Yehudi Menuhin called Norman Perryman “A musician who makes music with his paintbrush”, and Perryman is planning to paint Alexander Scriabin's ‘Prometheus: Poem of Fire’ into a kinetic visual at a live concert on January 25th in Brussels. The Lithuanian artist/musician Mikalojus Konstantinas Ciurlionis painted the Sonata of the Sun in 1907 and continued to paint five more Sonatas, and these pictorial sonatas were cited as examples of Synesthesia, a term introduced to explain the marriage of music and art, which Wagner had called ‘Total Artwork'.

A ‘kinetic visual’ sounds more technical than artistic, like the digital transformation of music into art, which gives us an ‘abstract’ colour pattern which no one could understand, and there is no feeling in it. They cannot be considered as paintings or music compositions. Computers and digital technology would never be able to acquire synesthesia.

True and near total synesthesia we saw in our own Mahagama Sekara, who left us thirty seven years ago this month. He brought his music into his paintings, into his poems and his poems into his novel and later into his film, who wanted to paint the music of the universe into one huge canvas.

In Saori Kanda's performance we also meet a true synesthete who becomes one with the music and the song and with the audience. Her hand moves as if on its own, transforming the empty canvas into a work of art, a painting which keeps ringing in our ears long after the music has stopped. The visual art she created has merged into one with the aural art created by her team, and would last in our memories for a long long time.
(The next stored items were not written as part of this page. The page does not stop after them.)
/-- Who makes an access. -/
inductive Accessor where
  /-- A transfer, sequence or unit of a partition; `ctl` for slots of the control-port engines (R366). -/
  | part (p : Nat) (ctl : Bool)
  /-- A domain's own remote access or mailbox. -/
  | dom (d : Nat)
  deriving DecidableEq, Repr

/-- A region may be read by an accessor; the steward reads every region, and a region just added to an ACTIVE partition is not usable
yet (R366, R367, R413). -/
def State.regionReads (s : State) (r : RegionCfg) : Accessor → Bool
  | .part p _ =>
    (r.mode == 1 && r.part == p && !(s.part p).fresh.contains r.base) || (r.mode == 3 && nbits r.share p 1 == 1)
      || (r.mode == 2 && s.ownerOf p == 0)
  | .dom d =>
    (r.mode == 1 && (d == 0 || s.ownerOf r.part == d)) || (r.mode == 2 && d == 0)
      || (r.mode == 3 && (d == 0 || (maskList 16 r.share).any fun p => s.ownerOf p == d))

/-- A region may be written by an accessor (R366, R367). -/
def State.regionWrites (s : State) (r : RegionCfg) : Accessor → Bool
  | .part p ctl => (r.mode == 1 && r.part == p && !(s.part p).fresh.contains r.base) || (r.mode == 2 && ctl && s.ownerOf p == 0)
  | .dom d => (r.mode == 1 && s.ownerOf r.part == d) || (r.mode == 2 && d == 0)

/-- The check of a device access (R7, R117, R366): the start is an address check, the extent a length check. -/
def State.devCheck (s : State) (who : Accessor) (addr n : Nat) (write : Bool) : Status :=
  if s.devEnd ≤ addr then .access
  else match s.regionOfUnit (addr / unitBytes) with
    | none => .access
    | some (_, r) =>
      if !(if write then s.regionWrites r who else s.regionReads r who) then .access
      else if unitBytes * (r.base + r.count) < addr + n ∨ s.devEnd < addr + n then .length
      else .ok

/-! ### Placement (R291, R295) -/

/-- Where a unit stands at reset (R291). -/
def State.placeDefault (s : State) (u : Nat) : Placed :=
  if u < s.stackUnits then { bulk := false, frame := u } else { bulk := true, frame := u - s.stackUnits }

/-- The placement entry of a unit. -/
def State.placed (s : State) (u : Nat) : Placed := s.bulk.table.get (s.placeDefault u) u

/-- A placement entry changed. -/
def State.modPlaced (s : State) (u : Nat) (f : Placed → Placed) : State :=
  { s with bulk := { s.bulk with table := s.bulk.table.put u (f (s.placed u)) } }

/-- Firmware's frames: the last N × 64 KiB of the stack tier (R246, R291). -/
def State.fwFrames (s : State) : Nat := s.nStacks * 4

/-- A firmware unit (R291). -/
def State.unitReserved (s : State) (u : Nat) : Bool :=
  decide (s.stackUnits - s.fwFrames ≤ u) && decide (u < s.stackUnits)

/-- A swap of this unit is in progress (`MOVING`). -/
def State.unitMoving (s : State) (u : Nat) : Bool :=
  s.bulk.swaps.any fun w => w.hot == u || w.cold == u

/-- The frame a byte of a unit lies in: a piece below a swap's cursor lies in the partner's frame (R295). -/
def State.frameOf (s : State) (addr : Nat) : Placed :=
  let u := addr / unitBytes
  let piece := addr % unitBytes / 65536
  match s.bulk.swaps.find? fun w => w.hot == u || w.cold == u with
  | some w =>
    if piece < w.cursor then
      let other := s.placed (if w.hot = u then w.cold else w.hot)
      { s.placed u with bulk := other.bulk, frame := other.frame }
    else s.placed u
  | none => s.placed u

/-! ### Spreading (R241–R246) -/

/-- The fitted stacks in ascending order (R242). -/
def State.fitted (s : State) : List Nat := maskList 12 s.ident.tolvys

/-- Fitted channels N. -/
def State.nChannels (s : State) : Nat := 128 * s.nStacks

/-- The channel of a fitted-channel index, as stack × 128 + channel (R242). -/
def State.channelOf (s : State) (i : Nat) : Nat :=
  (s.fitted.getD (i % s.nStacks) 0) * 128 + i / s.nStacks

/-- The firmware window WF (R246): base and size in bytes of the tier. -/
def State.wf (s : State) : Window :=
  { en := s.wfOn, gran := 0, hash := true, cbase := 10239, b := s.stackUnits - s.fwFrames
    z := s.fwFrames }

/-- Granularity in bytes. -/
def Window.g (w : Window) : Nat :=
  match w.gran with | 0 => 2048 | 1 => 4096 | 2 => 8192 | _ => 65536

/-- The enabled window a tier address lies in: W0–W15, or WF. -/
def State.windowOf (s : State) (t : Nat) : Option Window :=
  (((List.range 16).map fun i => s.windows.get {} i) ++ [s.wf]).find? fun w =>
    w.en && decide (unitBytes * w.b ≤ t) && decide (t < unitBytes * (w.b + w.z))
The art was also truly peaceful and thus useful for mankind. It confirms how Art Illuminates Mankind. After watching the performance of the Japanese artistes, as we walked around looking at the handicrafts and the artistic creations displayed at the Karigar Haat festival, we could understand and appreciate them better. We could empathize with the artisan and his creation and share his joy as he created a masterpiece out of a piece of wood or moulded it from clay.

Karigar Haat is a cultural festival of all traditional art forms. Traditional art and culture have always been a part of nature. There was no conflict between nature and culture in our traditional villages, and we could still see it here gathered at the Salt Lake Stadium. It all blended with the evenings of Baul and Sufi music, with love and many-splendoured bonds of the heart, subtly revealing the mystery of life, and love of humanity.

There was also the Qawwali, traditional islamic songs of India and Pakistan, and the Kabirbhajans. Kabir was the first Indian saint to have harmonized Hindu, Islam and Sikh doctrines by preaching a universal path with his mystical and devotional poetry. There was the Wayee style of song created by Shah Abdul Latif Bhital in the 17th century, based on sensual and divine love.

The folk dances were from all over India, or should we still call this land Bharatvarsha, even though today the land is politically divided into many different countries. Here at Karigar Haat they were all of one land and one people, with love for all humanity expressed in their various forms of artistic creations. They were the true Sahrda and true Rasika.

Let us learn from them, to retain and preserve our own traditional arts and culture and to introduce them to our younger generation, to illuminate their lives and to produce peaceful and useful citizens of the world. We too have our own Karigar Haat, which we call Kala Pola, which could be developed to provide more encouragement to our own Karigars.